A bolt at 20 is slidably mounted within apertures 13A in walls 13 with spring means at 21 interposed between a wall 13 and a radially extending wall surface of a bolt collar at 20A. Accordingly, bolt 20 is biased to the left as viewed in FIG. 2 with the end segment 11A of lever 11 retaining bolt 20 against spring action.
A keeper at 22 on doorjamb 2 defines a bolt receiving socket 22A while fasteners at 23 extending into the doorjamb secure the keeper against dislodgement.
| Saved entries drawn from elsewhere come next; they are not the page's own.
-- ==== Sys2Proof/Config.lean ====
section
/-! DEFINITION. What an implementation fixes (the parameters of spec/00_scope.md R9) and the free values of the model.
The numeric parameters are a plain record that State carries and no step changes (log 4), so that a statement about
every state is a statement about every value of them. What the spec leaves open altogether is an opaque constant:
nothing in Lean can evaluate it. -/

namespace Sys2Proof

open Sys2Proof.Machine

/-- `ID_MAP` (R9, R62): the id byte of each command; INFO_RESPONSE is the last. -/
structure IdMap where
  modeChange : Byte
  setPixel : Byte
  drawLine : Byte
  drawTriangle : Byte
  clearScreen : Byte
  swapBuffer : Byte
  beginPrimitives : Byte
  endPrimitives : Byte
  writeVertex : Byte
  setPerspective : Byte
  infoRequest : Byte
  infoResponse : Byte
deriving DecidableEq, Repr, Inhabited

/-- The ids of the table of R62. -/
def IdMap.table : IdMap :=
  { modeChange := 0x01#8, setPixel := 0x02#8, drawLine := 0x03#8, drawTriangle := 0x04#8
    clearScreen := 0x05#8, swapBuffer := 0x06#8, beginPrimitives := 0x07#8, endPrimitives := 0x08#8
    writeVertex := 0x09#8, setPerspective := 0x0A#8, infoRequest := 0x0B#8, infoResponse := 0x0C#8 }

/-- How packets look on the wire: `CRC_REFLECTED` and `ID_MAP` (R9). -/
structure Wire where
  crcReflected : Bool
  ids : IdMap
deriving DecidableEq, Repr, Inhabited

/-- The spec's choice of both (D3, D10). -/
def Wire.spec : Wire := { crcReflected := false, ids := IdMap.table }

/-- The parameters of R9 that are data. -/
structure Params where
  wire : Wire
  /-- `LINK_LOSSY`. -/
  lossy : Bool
  /-- `TICK_BLOCKS_B`. -/
  tickBlocksB : Bool
  /-- `EXT_MEM_SIZE`. -/
  extMemSize : Nat
  /-- `PLANE_OFFSET`. -/
  planeOffset : Nat
  /-- `V_SCALE`, at least 1. -/
  vScale : Nat
  /-- `VIDEO_LINES`. -/
  videoLines : Nat
  /-- `INITIAL_MODE`. -/
  initialMode : Mode
  /-- `ANGLE_STEP`, above 0. -/
  angleStep : F32
  /-- `TZ`, above 0. -/
  tz : F32
  /-- `EPS`, above 0. -/
  eps : F32
deriving DecidableEq, Repr, Inhabited

/-- The default configuration of spec/95_test_vectors.md, with the switches as R9 gives them (log 4). `ANGLE_STEP`,
`TZ` and `EPS` are the binary32 values nearest to 0.5, 2.0 and 1e-6. -/
def Params.vectors : Params :=
  { wire := Wire.spec, lossy := false, tickBlocksB := true, extMemSize := 2048, planeOffset := 1000
    vScale := 1, videoLines := 8
    initialMode := .graphic2D { width := 16#16, height := 8#16, depth := .d8, palette := false }
    angleStep := 0x3F000000#32, tz := 0x40000000#32, eps := 0x358637BD#32 }

/-! ### Constants of R9 -/

/-- `START_TOKEN`. -/
def Config.startToken : Byte := 0x7E#8
/-- `MAX_PAYLOAD`. -/
def Config.maxPayload : Nat := 32
/-- `QUEUE_CAP`. -/
def Config.queueCap : Nat := 32
/-- `PAGE_SIZE`. -/
def Config.pageSize : Nat := 1024
/-- `CRC_SEED`. -/
def Config.crcSeed : Word16 := 0x0000#16
/-- `CRC_POLY`, the non-reflected form (R76). -/
def Config.crcPoly : Word16 := 0x1021#16
/-- The reflected form of `CRC_POLY` (R77). -/
def Config.crcPolyReflected : Word16 := 0x8408#16

/-! ### Functions that are OPEN parameters (log 17) -/

/-- The rotation that `ROTATION` (R139) makes at a non-zero angle; `rotation` rounds its matrix to binary32. -/
opaque Config.rotationAt : F32 → Quaternion
/-- `PALETTE`: the entry of a pixel value in the table for a depth (R163). DESIGN CHOICE: the spec leaves the width of an
entry OPEN, so it is a natural number of any size. -/
opaque Config.palette : Depth → Pixel → Nat
/-- `VIDEO_PIXEL` of a pixel value or a palette entry (R163). DESIGN CHOICE: the spec leaves the width of a display pixel
OPEN, so it is a natural number of any size. -/
opaque Config.videoPixel : Nat → Nat
/-- `SCANLINE_ENCODING` (R164): the words the display hardware receives. -/
opaque Config.scanlineEncoding : ScanlineCmd → List Nat

/-! ### Free values -/

/-- The agent that acts when the schedule lists none (log 1). -/
opaque Config.freeTurn : Nat → Turn
/-- `draw()` of a byte (R102), fresh for each count (log 6). -/
opaque Config.freeByte : Nat → Byte
/-- `draw()` of a pixel below the image (R161), fresh for each count and place (log 6, log 23). -/
opaque Config.freePixel : Nat → Nat → Pixel
/-- The unspecified byte of external memory at an address (R31), the same at every read (log 5). -/
opaque Config.extReset : Nat → Byte
/-- Unspecified reset values (R21, R22, R29, R36; log 7). -/
opaque Config.resetTok : Byte
opaque Config.resetCrc0 : Byte
opaque Config.resetCrc1 : Byte
opaque Config.resetExpected : Word16
opaque Config.resetLine : Nat → Pixel
opaque Config.resetPixels : Nat → Pixel
/-- The sign and payload bits of a NaN that an operation makes (IEEE 754 leaves them open; log 14). -/
opaque Config.nanBits : Nat → F32 → F32 → BitVec 32
/-- The value `tan32` gives for a NaN or an infinity, which has no real tangent (log 15). -/
opaque Config.tanOfNonFinite : F32 → F32
/-- The value `round` gives for a NaN or an infinity, which has no nearest integer (log 16). -/
opaque Config.roundOfNonFinite : F32 → Int

end Sys2Proof
end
A cover plate 19 is suitably secured to base 12 to conceal lock components.
With attention to FIG. 3, it will be seen that contact member 10 is inwardly displaced toward the surface of door 1 by hand contact during grasping of the doorknob resulting in lever 11 being displaced to disengage end segment 11A from bolt collar 20A permitting bolt retraction to the broken line position. In an unlocked condition bolt collar 20A rests against base wall 13 at the left side of base 12 with lever end 11A at rest on said collar. Locking is reaccomplished by axial displacement of the bolt by fingertip pressure until collar 20A clears the lever permitting automatic resetting of the lever in response to the action of spring finger 17.
In FIG. 4 a modified form of the invention is shown with prime reference numerals identifying similar structure earlier described in conjunction with the first described form of the invention. Door 1' is fitted with a bar accessory at 24 swingably mounted at its ends as at 25 permitting arcuate travel toward the surface of door 1' in response to hand pressure. Spring return means, not shown, positions bar 24 outwardly from door 1'. The modified form of the invention includes a lever 11' of a lock mechanism inverted from its earlier disclosed position. Contact member 10' in the form of an extension of lever 11' rests in contact with the rearward side of door mounted bar 24. Inward movement of bar 24 in response to manual pressure exerted thereon results in like movement of the exposed segment of lever 11' for retraction of the bolt from a keeper 22' in the manner described earlier.
While I have shown but a few forms of the invention it will be apparent to those skilled in the art that the invention may be embodied still otherwise without departing from the spirit and scope of the invention.